Return each line of the entries that holds the string "Machine".

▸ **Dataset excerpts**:
------------------------------
-- ==== Sys2Proof/Laws/Kept/CmdHost.lean ====
section
/-! SUPPORT. What every function of Machine/CmdHost.lean keeps (Laws/Keep.lean). -/

set_option linter.unusedTactic false
set_option linter.unreachableTactic false

namespace Sys2Proof.Machine

theorem execGateTake_keeps {z s s' : State} (dt : ℕ) (h : Keeps z s) (e : execGateTake dt s = .next s') : Keeps z s' := by
  refine Keeps.of_next e ?_
  repeat' first
    | with_reducible assumption | (intro x; first | (refine Keeps.named (z := z) (s := x) ?_ ?_; focus subst x) | skip)
    | with_reducible apply State.run_keeps | with_reducible apply State.gateOwn_keeps

theorem execArmStartReached_keeps {z s s' : State} (dt : ℕ) (h : Keeps z s) (e : execArmStartReached dt s = .next s') : Keeps z s' := by
  refine Keeps.of_next e ?_
  repeat' first
    | with_reducible assumption | (intro x; first | (refine Keeps.named (z := z) (s := x) ?_ ?_; focus subst x) | skip)
    | with_reducible apply State.main_keeps | with_reducible apply State.armStart_keeps

theorem execArmEndReached_keeps {z s s' : State} (dt : ℕ) (h : Keeps z s) (e : execArmEndReached dt s = .next s') : Keeps z s' := by
  refine Keeps.of_next e ?_
  repeat' first
    | with_reducible assumption | (intro x; first | (refine Keeps.named (z := z) (s := x) ?_ ?_; focus subst x) | skip)
    | with_reducible apply State.main_keeps | with_reducible apply State.armEnd_keeps | with_reducible refine Keeps.lit ?_ rfl rfl

theorem execGateStopInsert_keeps {z s s' : State} (dt : ℕ) (h : Keeps z s) (e : execGateStopInsert dt s = .next s') : Keeps z s' := by
  refine Keeps.of_next e ?_
  repeat' first
    | with_reducible assumption | (intro x; first | (refine Keeps.named (z := z) (s := x) ?_ ?_; focus subst x) | skip)
    | with_reducible apply State.main_keeps | with_reducible apply State.stopInsert_keeps

theorem execPing_keeps {z s s' : State} (dt : ℕ) (tag : ℕ) (h : Keeps z s) (e : execPing dt tag s = .next s') : Keeps z s' := by
  refine Keeps.of_next e ?_
  repeat' first
    | with_reducible assumption | with_reducible apply Keeps.id
    | (intro x; first | (refine Keeps.named (z := z) (s := x) ?_ ?_; focus subst x) | skip) | with_reducible apply State.run_keeps
    | with_reducible apply State.hostCmd_keeps | with_reducible refine Keeps.lit ?_ rfl rfl

theorem execStatus_keeps {z s s' : State} (dt : ℕ) (tag : ℕ) (h : Keeps z s) (e : execStatus dt tag s = .next s') : Keeps z s' := by
  refine Keeps.of_next e ?_
  repeat' first
    | with_reducible assumption | with_reducible apply Keeps.id
    | (intro x; first | (refine Keeps.named (z := z) (s := x) ?_ ?_; focus subst x) | skip) | with_reducible apply State.run_keeps
    | with_reducible apply State.hostCmd_keeps

theorem execReset_keeps {z s s' : State} (dt : ℕ) (tag : ℕ) (h : Keeps z s) (e : execReset dt tag s = .next s') : Keeps z s' := by
  refine Keeps.of_next e ?_
  repeat' first
    | with_reducible assumption | with_reducible apply Keeps.id
    | (intro x; first | (refine Keeps.named (z := z) (s := x) ?_ ?_; focus subst x) | skip) | with_reducible apply State.run_keeps
    | with_reducible apply State.hostCmd_keeps

theorem execResetDelayExpiry_keeps {z s s' : State} (dt : ℕ) (h : Keeps z s) (e : execResetDelayExpiry dt s = .next s') : Keeps z s' := by
  refine Keeps.of_next e ?_
  repeat' first
    | with_reducible assumption | (intro x; first | (refine Keeps.named (z := z) (s := x) ?_ ?_; focus subst x) | skip)
    | with_reducible apply State.run_keeps | with_reducible apply State.resetExpire_keeps

theorem execLoglevel_keeps {z s s' : State} (dt : ℕ) (tag : ℕ) (level : ℕ) (h : Keeps z s) (e : execLoglevel dt tag level s = .next s') :
    Keeps z s' := by
  refine Keeps.of_next e ?_
  repeat' first
    | with_reducible assumption | (intro x; first | (refine Keeps.named (z := z) (s := x) ?_ ?_; focus subst x) | skip)
    | with_reducible apply State.run_keeps | with_reducible apply State.hostCmd_keeps | with_reducible apply State.loglevel_keeps

theorem execCntsnap_keeps {z s s' : State} (dt : ℕ) (tag : ℕ) (stamp : ℕ) (h : Keeps z s) (e : execCntsnap dt tag stamp s = .next s') :
    Keeps z s' := by
  refine Keeps.of_next e ?_
  repeat' first
    | with_reducible assumption | (intro x; first | (refine Keeps.named (z := z) (s := x) ?_ ?_; focus subst x) | skip)
    | with_reducible apply State.run_keeps | with_reducible apply State.hostCmd_keeps | with_reducible apply State.hostAnswer_keeps
    | with_reducible apply State.cntsnap_keeps | with_reducible refine Keeps.lit ?_ rfl rfl

theorem execArm_keeps {z s s' : State} (dt : ℕ) (tag : ℕ) (args : List ℕ) (h : Keeps z s) (e : execArm dt tag args s = .next s') : Keeps z s' := by
  refine Keeps.of_next e ?_
  repeat' first
    | with_reducible assumption | (intro x; first | (refine Keeps.named (z := z) (s := x) ?_ ?_; focus subst x) | skip)
    | with_reducible apply State.run_keeps | with_reducible apply State.hostCmd_keeps | with_reducible apply State.arm_keeps

theorem execDisarm_keeps {z s s' : State} (dt : ℕ) (tag : ℕ) (h : Keeps z s) (e : execDisarm dt tag s = .next s') : Keeps z s' := by
  refine Keeps.of_next e ?_
  repeat' first
    | with_reducible assumption | (intro x; first | (refine Keeps.named (z := z) (s := x) ?_ ?_; focus subst x) | skip)
    | with_reducible apply State.run_keeps | with_reducible apply State.hostCmd_keeps | with_reducible apply State.hostAnswer_keeps

theorem execStop_keeps {z s s' : State} (dt : ℕ) (tag : ℕ) (h : Keeps z s) (e : execStop dt tag s = .next s') : Keeps z s' := by
  refine Keeps.of_next e ?_
  repeat' first
    | with_reducible assumption | (intro x; first | (refine Keeps.named (z := z) (s := x) ?_ ?_; focus subst x) | skip)
    | with_reducible apply State.run_keeps | with_reducible apply State.hostCmd_keeps | with_reducible apply State.hostAnswer_keeps

theorem execSelprof_keeps {z s s' : State} (dt : ℕ) (tag : ℕ) (n : ℕ) (h : Keeps z s) (e : execSelprof dt tag n s = .next s') : Keeps z s' := by
  refine Keeps.of_next e ?_
  repeat' first
    | with_reducible assumption
    | (intro x; first | (refine Keeps.named (z := z) (s := x) ?_ ?_; focus subst x) | (refine Keeps.named (z := z) (s := x.1) ?_ ?_; focus subst x) | (refine Keeps.named (z := z) (s := x.2) ?_ ?_; focus subst x) | skip)
    | with_reducible apply State.run_keeps | with_reducible apply State.hostCmd_keeps | with_reducible apply State.selprof_keeps
    | with_reducible apply State.hostAnswer_keeps | lift_lets

theorem execSaveprof_keeps {z s s' : State} (dt : ℕ) (tag : ℕ) (n : ℕ) (mask : ℕ) (h : Keeps z s) (e : execSaveprof dt tag n mask s = .next s') :
    Keeps z s' := by
  refine Keeps.of_next e ?_
  repeat' first
    | with_reducible assumption
    | (intro x; first | (refine Keeps.named (z := z) (s := x) ?_ ?_; focus subst x) | (refine Keeps.named (z := z) (s := x.1) ?_ ?_; focus subst x) | (refine Keeps.named (z := z) (s := x.2) ?_ ?_; focus subst x) | skip)
    | with_reducible apply State.run_keeps | with_reducible apply State.hostCmd_keeps | with_reducible apply State.answerOr_keeps
    | with_reducible apply State.saveprof_keeps

theorem execSetcfg_keeps {z s s' : State} (dt : ℕ) (tag : ℕ) (args : List ℕ) (h : Keeps z s) (e : execSetcfg dt tag args s = .next s') :
    Keeps z s' := by
  refine Keeps.of_next e ?_
  repeat' first
    | with_reducible assumption
    | (intro x; first | (refine Keeps.named (z := z) (s := x) ?_ ?_; focus subst x) | (refine Keeps.named (z := z) (s := x.1) ?_ ?_; focus subst x) | (refine Keeps.named (z := z) (s := x.2) ?_ ?_; focus subst x) | skip)
    | with_reducible apply State.run_keeps | with_reducible apply State.hostCmd_keeps | with_reducible apply State.setcfg_keeps
    | with_reducible apply State.hostAnswer_keeps | lift_lets

theorem execGetcfg_keeps {z s s' : State} (dt : ℕ) (tag : ℕ) (h : Keeps z s) (e : execGetcfg dt tag s = .next s') : Keeps z s' := by
  refine Keeps.of_next e ?_
  repeat' first
    | with_reducible assumption | (intro x; first | (refine Keeps.named (z := z) (s := x) ?_ ?_; focus subst x) | skip)
    | with_reducible apply State.run_keeps | with_reducible apply State.hostCmd_keeps | with_reducible apply State.hostAnswer_keeps

theorem execLoadimg_keeps {z s s' : State} (dt : ℕ) (tag : ℕ) (addr : ℕ) (len : ℕ) (h : Keeps z s) (e : execLoadimg dt tag addr len s = .next s')
    :
    Keeps z s' := by
  refine Keeps.of_next e ?_
  repeat' first
    | with_reducible assumption
    | (intro x; first | (refine Keeps.named (z := z) (s := x) ?_ ?_; focus subst x) | (refine Keeps.named (z := z) (s := x.1) ?_ ?_; focus subst x) | (refine Keeps.named (z := z) (s := x.2) ?_ ?_; focus subst x) | skip)
    | with_reducible apply State.run_keeps | with_reducible apply State.hostCmd_keeps | with_reducible apply State.answerOr_keeps
    | with_reducible apply State.loadimg_keeps

theorem execMoult_keeps {z s s' : State} (dt : ℕ) (tag : ℕ) (slot : ℕ) (h : Keeps z s) (e : execMoult dt tag slot s = .next s') : Keeps z s' := by
  refine Keeps.of_next e ?_
  repeat' first
    | with_reducible assumption | (intro x; first | (refine Keeps.named (z := z) (s := x) ?_ ?_; focus subst x) | skip)
    | with_reducible apply State.run_keeps | with_reducible apply State.hostCmd_keeps | with_reducible apply State.moult_keeps

theorem execAbandon_keeps {z s s' : State} (dt : ℕ) (tag : ℕ) (h : Keeps z s) (e : execAbandon dt tag s = .next s') : Keeps z s' := by
  refine Keeps.of_next e ?_
  repeat' first
    | with_reducible assumption
    | (intro x; first | (refine Keeps.named (z := z) (s := x) ?_ ?_; focus subst x) | (refine Keeps.named (z := z) (s := x.1) ?_ ?_; focus subst x) | (refine Keeps.named (z := z) (s := x.2) ?_ ?_; focus subst x) | skip)
    | with_reducible apply State.run_keeps | with_reducible apply State.hostCmd_keeps | with_reducible apply State.abandon_keeps
    | with_reducible apply State.hostAnswer_keeps | lift_lets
------------------------------
▸ **Response to this exercise**:
/-! SUPPORT. What every function of Machine/CmdHost.lean keeps (Laws/Keep.lean). -/
namespace Sys2Proof.Machine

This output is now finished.